With reference to Fig. 1, Fig. 2, the present invention is based on the system of the automatic control water source stratified pumping of three-dimensional Algal Ecology model, comprising: data acquisition system (DAS) 1, for gathering the water quality of intake position in source water, the hydrology and weather data; Data transmission system 2, for transmitting described water quality, the hydrology and weather data that data acquisition system (DAS) obtains; Simulation prediction system 3, for receiving, processing described water quality, the hydrology and weather data that data transmission system 2 is transmitted, the pollutional load of reservoir generation is entered by Watershed Hydrologic Models 31 analog computation two Phase flow amount and rainfall runoff, by algae distribution situation in phytoplankton growth 32 simulation and forecast source water, the intake position algae vertical characteristics data obtained; Automatic control system 4, for the intake position algae vertical characteristics data described in analyzing and processing, determines the minimum water layer of algae concentration of intake position; And layering water fetching device 5, for being received from the steering order of autocontrol system, opens the self-shooter of the minimum water layer of algae concentration being positioned at described intake position, water intaking.
In system, described data acquisition system (DAS) 1 comprises: routine monitoring data entry system 11, for the typing of the routine monitoring data by the departments concerned; And real time on-line monitoring system 12, is made up of on-line monitoring probe, on-line sampling device and on-line automatic analyzer.Described layering water fetching device 5 comprises multiple self-shooter, is configured at the algae vertical characteristics layer of intake position in source water respectively.
For western beautiful, Tie Gang, Shi Yan tri-Cascade Reservoirs in Shenzhen, with reference to Fig. 1, process flow diagram 3, the automatic control water source stratified pumping method that the present invention is based on three-dimensional Algal Ecology model is described.
1) that, collects complete above-mentioned multi-reservoir by relevant departments comprises a large amount of data such as landform, meteorology, the hydrology, water quality and algae.
2), utilize SWAT water shed model, analyze Land_use change situation in Cascade Reservoirs basin, Cascade Reservoirs basin is divided into 63 sub basin, as shown in Figure 4.

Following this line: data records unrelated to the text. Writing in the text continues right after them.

/-- A rope leaves its stage for a logical ridge: the tasks that consume it there, and its deposit in its producer's
slot where the consumer is the EMIT (R203). -/
def State.emitTo (s : State) (k : RouteKey) (d : RouteDesc) (stage src dst : Nat) (r : Rope) : TRes (List Task) :=
  (s.storeRope k dst r (d.ropeForms stage)).andThen (fun o s =>
    let cons := d.consumers stage
    let emits := cons.filter (fun c => (d.stage c).kind == kEmit)
    let s := if emits.isEmpty then s
      else
        let kind := summitKind (d.stage stage).kind
        let s := if kind = 0 then s.portTakes src none else s
        s.deposit (slotKey src kind)
          { key := k, kind := kind, ridge := src, device := s.sys.deviceId, spanPitch := s.spanPitch k, chain := [] }
          r.seq o
    .ok ((cons.filter (fun c => (d.stage c).kind != kEmit)).map (fun c =>
      { key := k, stage := c, ridge := dst, input := .rope o, seq := r.seq : Task })) s)

/-- A rope leaves its stage on its own ridge. -/
def State.emitRope (s : State) (k : RouteKey) (d : RouteDesc) (stage ridge : Nat) (r : Rope) : TRes (List Task) :=
  s.emitTo k d stage ridge ridge r

/-- Emits ropes in order and gathers the tasks they make. -/
def State.emitRopes (s : State) (k : RouteKey) (d : RouteDesc) (stage ridge : Nat) : List Rope → TRes (List Task)
  | [] => .ok [] s
  | r :: l => (s.emitRope k d stage ridge r).andThen (fun ts s =>
      (s.emitRopes k d stage ridge l).andThen (fun us s => .ok (ts ++ us) s))

/-- The header fields every rope of a stage carries (Table 03.11). -/
def State.ropeHdr (s : State) (k : RouteKey) (stage ridge keyForm base seq : Nat) : Rope :=
  { routeId := k.id, stage := stage, keyForm := keyForm, rows := 0, seq := seq, srcDevice := s.sys.deviceId
    srcRidge := ridge, base := base, spanPitch := s.spanPitch k, sel := [], keys := [], cols := [] }

/-- Compacted ropes of up to 4,096 rows each, every slot selected (R156). Compacted rows of KEY_FORM 0 no longer stand
at BASE_ROW_ID + i, so such a rope lists its row ids as KEY_FORM 1 does (log 25). -/
def compactRopes (hdr : Rope) (ncols : Nat) (rows : List Row) : List Rope :=
  (chunks 4096 rows).map (fun l =>
    { hdr with
      keyForm := if hdr.keyForm = 0 then 1 else hdr.keyForm
      base := 0
      rows := l.length, sel := l.map (fun _ => true), keys := l.map (fun r => r.key)
      cols := (List.range ncols).map (fun c => l.map (fun r => r.vals.getD c none)) })

/-- Sets the size of the object that holds a stage's state on a ridge, allocating what it lacks; `grow` replaces the
object, as a doubled group table does (R187). -/
def State.sizeTable (s : State) (k : RouteKey) (stage ridge cls bytes : Nat) (fresh : Bool) : TRes Unit :=
  let old := (s.route? k).bind (fun r => r.work.tables.find (srKey stage ridge))
  match (if fresh then none else old) with
  | some o => TRes.ofAlloc (s.ensureBytes o bytes)
  | none =>
    (s.storeContent k cls ridge bytes (.bytes []) []).andThen (fun o s =>
      let s := s.work k (fun w => { w with tables := w.tables.put (srKey stage ridge) o })
      match old with
      | some x => .ok () (s.releaseObj k x)
      | none => .ok () s)

/-! ## Input completeness (R152, R183) -/

/-- Stages that feed a stage, at any distance (fuel: the stage's index). -/
def RouteDesc.feeders (d : RouteDesc) : Nat → Nat → List Nat
  | 0, _ => []
  | f + 1, i =>
    let st := d.stage i
    let a := if st.kind = kScan then [] else [st.inputA]
    let b := if st.kind = kProbe ∨ st.kind = kMerge then [st.inputB] else []
    ((a ++ b) ++ (a ++ b).flatMap (d.feeders f)).eraseDups

/-- Whether a task of this device belongs to a route and one of some stages. -/
def Task.inStages (t : Task) (k : RouteKey) (l : List Nat) : Bool := t.key == k && l.contains t.stage

/-- Ready and running tasks, with those that wait for slots and those that running ones will make ready. -/
def State.allTasks (s : State) : List Task :=
  s.sched.ready ++ s.sched.held ++ s.sched.running.flatMap (fun r => r.task :: r.outputs)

3), apply SWAT water shed model, calculate and obtain two Phase flow amount and pollutional load, as the runoff initial conditions of three reservoirs in EFDC model.Using flow path surface, the final water cut of soil and underground runoff sum as described two Phase flow amount.Wherein,
Described flow path surface by SCS(SoilConservationService, soil conservation office of United States Department of Agriculture) SCS―CN method formula 1-1 calculates,
1-1
In formula 1-1: Q is flow path surface, mm; P is rainfall amount, mm; I afor the basin initial abstraction before runoff generation; S is soil maximum possibility infiltration capacity, mm.

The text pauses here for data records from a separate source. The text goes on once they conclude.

-- ==== Sys2Proof/Machine/Admin.lean ====
section
/-! DEFINITION. The admin commands (R57, R169, R224, R382, R383, R389, R497, Table 13.8). -/
namespace Sys2Proof.Machine

/-- Whether an entry is its tenant's next admin command with an opcode. -/
def State.onAdmin (s : State) (e : Entry) (op : Nat) (f : State → State) : Res :=
  .next (if e.qid == 0 && s.entryNext e && entOpcode e == op then f s else s)

/-- An admin command finishes with a status and a result; the next ones follow where a check already refused them. -/
def State.adminDone (s : State) (e : Entry) (status value : Nat) : State :=
  ((s.dropFetched e).finishEntry e (entryRecord e status value)).settleAdmin e.tenant s.host.fetched.length

/-- An admin command finishes with what an operation answers: a state, or a status. -/
def State.adminTry (s : State) (e : Entry) (r : Except Nat State) : State :=
  match r with
  | .ok s' => s'.adminDone e stOk 0
  | .error st => s.adminDone e st 0

def mustQ (b : Bool) (st : Nat) : List Nat := if b then [] else [st]

/-! ## Queues (R382) -/

def newQid (e : Entry) : Nat := fld (entW e 2) 63 48

/-- The conditions of a new queue that both kinds share: alignment and range, and a free QID. -/
def newQueueFaults (e : Entry) (used : Bool) : List Nat :=
  mustQ (hostRefOk (entW e 1) 4096 && hostRefOk (entW e 4) 8 && logSizeOk (fld (entW e 2) 7 0)
      && decide (1 ≤ newQid e) && decide (newQid e ≤ 255)) stDescMalformed
    ++ mustQ (!used) stQueueState

/-- CREATE_WQ. -/
def State.createWq (s : State) (e : Entry) : State :=
  let t := e.tenant
  let cq := fld (entW e 3) 7 0
  let faults := newQueueFaults e (s.wq? t (newQid e)).isSome ++ mustQ (s.cq? t cq).isSome stQueueState
    ++ mustQ (decide (queuesOf s.host.wqs t < s.onum (tobj 0x9000 t) 3) && decide (s.host.wqs.length < 1024)) stQueueLimit
  if !faults.isEmpty then s.adminDone e (pickStatus faults) 0
  else
    let n := s.host.nextQueueNo
    let s := s.putWq t (newQid e) (WQ.fresh (entW e 1) (fld (entW e 2) 7 0) (entW e 4) cq n)
    ({ s with host := { s.host with nextQueueNo := n + 1 } } : State).adminDone e stOk 0

/-- CREATE_CQ. -/
def State.createCq (s : State) (e : Entry) : State :=
  let t := e.tenant
  let faults := newQueueFaults e (s.cq? t (newQid e)).isSome
    ++ mustQ (decide (queuesOf s.host.cqs t < s.onum (tobj 0x9000 t) 3) && decide (s.host.cqs.length < 1024)) stQueueLimit
  if !faults.isEmpty then s.adminDone e (pickStatus faults) 0
  else
    let n := s.host.nextQueueNo
    let s := s.putCq t (newQid e) (CQ.fresh (entW e 1) (fld (entW e 2) 7 0) (entW e 4) (fld (entW e 3) 5 0)
      (fld (entW e 3) 31 16) (fld (entW e 3) 47 32) n)
    ({ s with host := { s.host with nextQueueNo := n + 1 } } : State).adminDone e stOk 0

/-- DELETE_WQ: fetching stops at once; the command completes when every entry that was read has been acted on (log 44). -/
def State.deleteWq (s : State) (e : Entry) : State :=
  let t := e.tenant
  let q := newQid e
  match (if q = 0 ∨ 255 < q then none else s.wq? t q) with
  | none => s.adminDone e stQueueState 0
  | some w =>
    if s.host.fetched.any (fun x => x.tenant == t && x.qid == q) then s.putWq t q { w with closing := true }
    else ({ s with host := { s.host with wqs := s.host.wqs.del (qkey t q) } } : State).adminDone e stOk 0

/-- DELETE_CQ. -/
def State.deleteCq (s : State) (e : Entry) : State :=
  let t := e.tenant
  let q := newQid e
  match (if q = 0 ∨ 255 < q then none else s.cq? t q) with
  | none => s.adminDone e stQueueState 0
  | some c =>
    if !c.due.isEmpty || s.host.wqs.any (fun p => p.1 / 256 == t && p.2.cq == q) then s.adminDone e stQueueState 0
    else ({ s with host := { s.host with cqs := s.host.cqs.del (qkey t q) } } : State).adminDone e stOk 0

def execCreateWq (e : Entry) (s : State) : Res := s.onAdmin e 0x10 (fun s => s.createWq e)
def execDeleteWq (e : Entry) (s : State) : Res := s.onAdmin e 0x11 (fun s => s.deleteWq e)
def execCreateCq (e : Entry) (s : State) : Res := s.onAdmin e 0x12 (fun s => s.createCq e)
def execDeleteCq (e : Entry) (s : State) : Res := s.onAdmin e 0x13 (fun s => s.deleteCq e)

/-! ## GRANT_DEPOT (R224, R225, Table 07.4) -/

/-- An operation of GRANT_DEPOT: a reserved OP completes with DESC_MALFORMED. -/
def State.onGrant (s : State) (e : Entry) (op : Nat) (f : State → State) : Res :=
  s.onAdmin e 0x14 (fun s =>
    let o := fld (entW e 4) 63 56
    if o = 0 ∨ 5 < o then s.adminDone e stDescMalformed 0 else if o = op then f s else s)

def execSetQuota (e : Entry) (s : State) : Res :=
  s.onGrant e 1 (fun s => s.adminTry e (s.setQuota e.tenant (entW e 5) (entW e 6)))
def execGrantSpill (e : Entry) (s : State) : Res :=
  s.onGrant e 2 (fun s => s.adminTry e (s.grantSpill e.tenant (entW e 5) (entW e 6)))
def execRevokeSpill (e : Entry) (s : State) : Res :=
  s.onGrant e 3 (fun s => s.adminTry e (s.revokeSpill e.tenant (entW e 5) (entW e 6)))
def execOpenOutput (e : Entry) (s : State) : Res :=
  s.onGrant e 4 (fun s => match s.openOutput e.tenant (entW e 5) (entW e 6) with
    | .ok (h, s') => s'.adminDone e stOk h
    | .error st => s.adminDone e st 0)
def execCloseOutput (e : Entry) (s : State) : Res :=
  s.onGrant e 5 (fun s => s.adminTry e (s.closeOutput e.tenant (entW e 5) (entW e 6)))

/-! ## SET_QOS (R383, R389) -/

/-- An operation of SET_QOS: a reserved OP completes with DESC_MALFORMED. -/
def State.onQos (s : State) (e : Entry) (op : Nat) (f : State → State) : Res :=
  s.onAdmin e 0x15 (fun s =>
    let o := fld (entW e 1) 63 56
    if o = 0 ∨ 3 < o then s.adminDone e stDescMalformed 0 else if o = op then f s else s)

/-- SET_WEIGHT: in force from the next tick; at once where no ticks run. The ceiling is looked at first (R12: its class
is the higher one). -/
def State.setWeight (s : State) (e : Entry) : State :=
  let w := entW e 2
  if s.onum (tobj 0x9030 e.tenant) 2 < w then s.adminDone e stQuotaCeiling 0
  else if w = 0 ∨ 255 < w then s.adminDone e stDescMalformed 0
  else
    let s := if s.pitch.running then { s with sched := { s.sched with weightAsked := s.sched.weightAsked.put e.tenant w } }
      else { s with sched := { s.sched with weight := s.sched.weight.put e.tenant w } }
    s.adminDone e stOk 0

/-- LOG_START: in force from the next tick; at once where no ticks run. -/
def State.logStart (s : State) (e : Entry) : State :=
  let n := fld (entW e 3) 7 0
  if hostRefOk (entW e 2) 4096 = false ∨ n < 7 ∨ 20 < n then s.adminDone e stDescMalformed 0
  else
    let l : LogSt := { ring := refAddr (entW e 2), logRecords := n, count := 0, active := true }
    let s := if s.pitch.running then { s with host := { s.host with logAsked := s.host.logAsked.put e.tenant l } }
      else { s with host := { s.host with logs := s.host.logs.put e.tenant l } }
    s.adminDone e stOk 0

/-- LOG_STOP. -/
def State.logStop (s : State) (e : Entry) : State :=
  ({ s with host := { s.host with logs := s.host.logs.del e.tenant, logAsked := s.host.logAsked.del e.tenant } } : State).adminDone
    e stOk 0

def execSetWeight (e : Entry) (s : State) : Res := s.onQos e 1 (fun s => s.setWeight e)
def execLogStart (e : Entry) (s : State) : Res := s.onQos e 2 (fun s => s.logStart e)
def execLogStop (e : Entry) (s : State) : Res := s.onQos e 3 (fun s => s.logStop e)

/-! ## GET_LOG (R383, R451) -/

/-- Whether the buffer of GET_LOG is one: a reference (R84) and a multiple of 64 bytes up to 1 MiB. -/
def logBufferOk (e : Entry) : Bool :=
  entW e 2 != 0 && !refBad (entW e 2) && entW e 3 % 64 == 0 && decide (entW e 3 ≤ 1048576)

/-- Whether an image buffer lies in memory that is there; a host buffer is posted (R513). -/
def State.logRoom (s : State) (e : Entry) : Bool :=
  refHost (entW e 2) || (linesOf (refAddr (entW e 2)) (entW e 3)).all s.imgBacked

/-- A page of GET_LOG: a reserved page completes with DESC_MALFORMED. -/
def State.onLog (s : State) (e : Entry) (page : Nat) (f : State → State) : Res :=
  s.onAdmin e 0x16 (fun s =>
    let p := fld (entW e 1) 7 0
    if p = 0 ∨ 3 < p then s.adminDone e stDescMalformed 0
    else if p ≠ page then s
    else if !logBufferOk e then s.adminDone e stDescMalformed 0
    else if !s.logRoom e then s.adminDone e stBusError 0
    else f s)

/-- Writes a page into the buffer; a page longer than the buffer leaves its first bytes there. -/
def State.givePage (s : State) (e : Entry) (b : List Byte) : State :=
  let room := entW e 3
  let s := s.elPut .dropped e.tenant (if refHost (entW e 2) then 1 else 2) (refAddr (entW e 2)) (b.take room)
  s.adminDone e (if room < b.length then stLenShort else stOk) b.length

/-- Page 0x01: the tenant's view; the records that the buffer took are removed. -/
def State.errorPage (s : State) (e : Entry) : State :=
  let v := (s.err.views.find e.tenant).getD []
  let n := entW e 3 / 64
  let s := s.givePage e (v.flatMap ErrRec.bytes)
  { s with err := { s.err with views :=
      if (v.drop n).isEmpty then s.err.views.del e.tenant else s.err.views.put e.tenant (v.drop n) } }

/-- A page whose layout and length the spec does not give: free bytes in a free number (log 45). -/
def State.freePageOf (s : State) (e : Entry) : State :=
  let (n, s) := s.free 20
  let b := (List.range n.toNat).map (fun i => Config.freeValue 8 (s.freeCount + i))
  ({ s with freeCount := s.freeCount + n.toNat } : State).givePage e b

def execGetLogErrorRecords (e : Entry) (s : State) : Res := s.onLog e 1 (fun s => s.errorPage e)
def execGetLogCounters (e : Entry) (s : State) : Res := s.onLog e 2 (fun s => s.freePageOf e)
def execGetLogOpenRoutes (e : Entry) (s : State) : Res := s.onLog e 3 (fun s => s.freePageOf e)

/-! ## ABORT_ROUTE (R57, R383) -/

/-- The completion of ABORT_ROUTE names the route. -/
def State.abortRoute (s : State) (e : Entry) : State :=
  let id := fld (entW e 1) 31 0
  let k : RouteKey := { tenant := e.tenant, id := id, home := s.sys.deviceId }
  let done (s : State) (st : Nat) : State := ((s.dropFetched e).finishEntry e { entryRecord e st 0 with routeId := id }).settleAdmin e.tenant s.host.fetched.length
  match s.route? k with
  | none => done s stRouteUnknown
  | some r => if r.finalDue then done s stOk else done (s.askAbort k stAbortedByHost) stOk

def execAbortRoute (e : Entry) (s : State) : Res := s.onAdmin e 0x17 (fun s => s.abortRoute e)

/-! ## LOAD_CAIRN (R169, R497) -/

/-- The commands of a list that can be read, and the failure of the first that cannot. -/
def State.cairnCommands (s : State) (t a : Nat) : Nat → List (List Byte) × Option Nat
  | 0 => ([], none)
  | n + 1 =>
    match s.hostRead t a 64 with
    | .error st => ([], some st)
    | .ok b =>
      let r := s.cairnCommands t (a + 64) n
      (b :: r.1, r.2)

/-- The commands run in list order; the first that fails, or cannot be read, stops the list. One that waits for a page
of a peer leaves the entry in its place, and the list goes on there. -/
def State.loadCairn (s : State) (e : Entry) : State :=
  let n := fld (entW e 2) 15 0
  let at_ := (s.cairn.listAt.find e.tenant).getD 0
  let s := { s with cairn := { s.cairn with listAt := s.cairn.listAt.del e.tenant } }
  if s.sys.state = .retreat then s.adminDone e stRetreat at_
  else if hostRefOk (entW e 1) 64 = false ∨ n = 0 ∨ 4096 < n then s.adminDone e stDescMalformed 0
  else
    let c := s.cairnCommands e.tenant (refAddr (entW e 1)) n
    let done (s : State) (st i : Nat) : State := (s.settleAsk e.tenant 0 (fun x => x == clsShadow)).adminDone e st i
    match s.cairnList e.tenant at_ (c.1.drop at_) with
    | .fail s' st i => done s' st i
    | .ask s' i m => ({ s' with cairn := { s'.cairn with listAt := s'.cairn.listAt.put e.tenant i } } : State).askPage m
    | .done s' =>
      match c.2 with
      | some st => done s' st c.1.length
      | none => done s' stOk n

def execLoadCairn (e : Entry) (s : State) : Res := s.onAdmin e 0x18 (fun s => s.loadCairn e)

end Sys2Proof.Machine
end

The final water cut of described soil is calculated by rainfall runoff formula 1-2,
1-2
In formula 1-2: sW t for the final water cut of soil, mm; sW 0for antecedent soil moisture, mm; tfor time step, d; r day be iit rainfall amount, mm; q surf be iit rainwash, mm; e a be iit evaporation capacity, mm; w seep be iit is present in infiltration capacity and the measurement of discharge of soil profile bottom, mm; q gw be iit groundwater discharge, mm.
Described underground runoff is calculated by underground runoff formula 1-3,
1-3
In formula 1-3: for underground runoff, mm; for calculating the underground runoff of the previous day, mm; for time step, d; be the make-up flow of i-th day aquifer, mm; for the water-break coefficient of base flow.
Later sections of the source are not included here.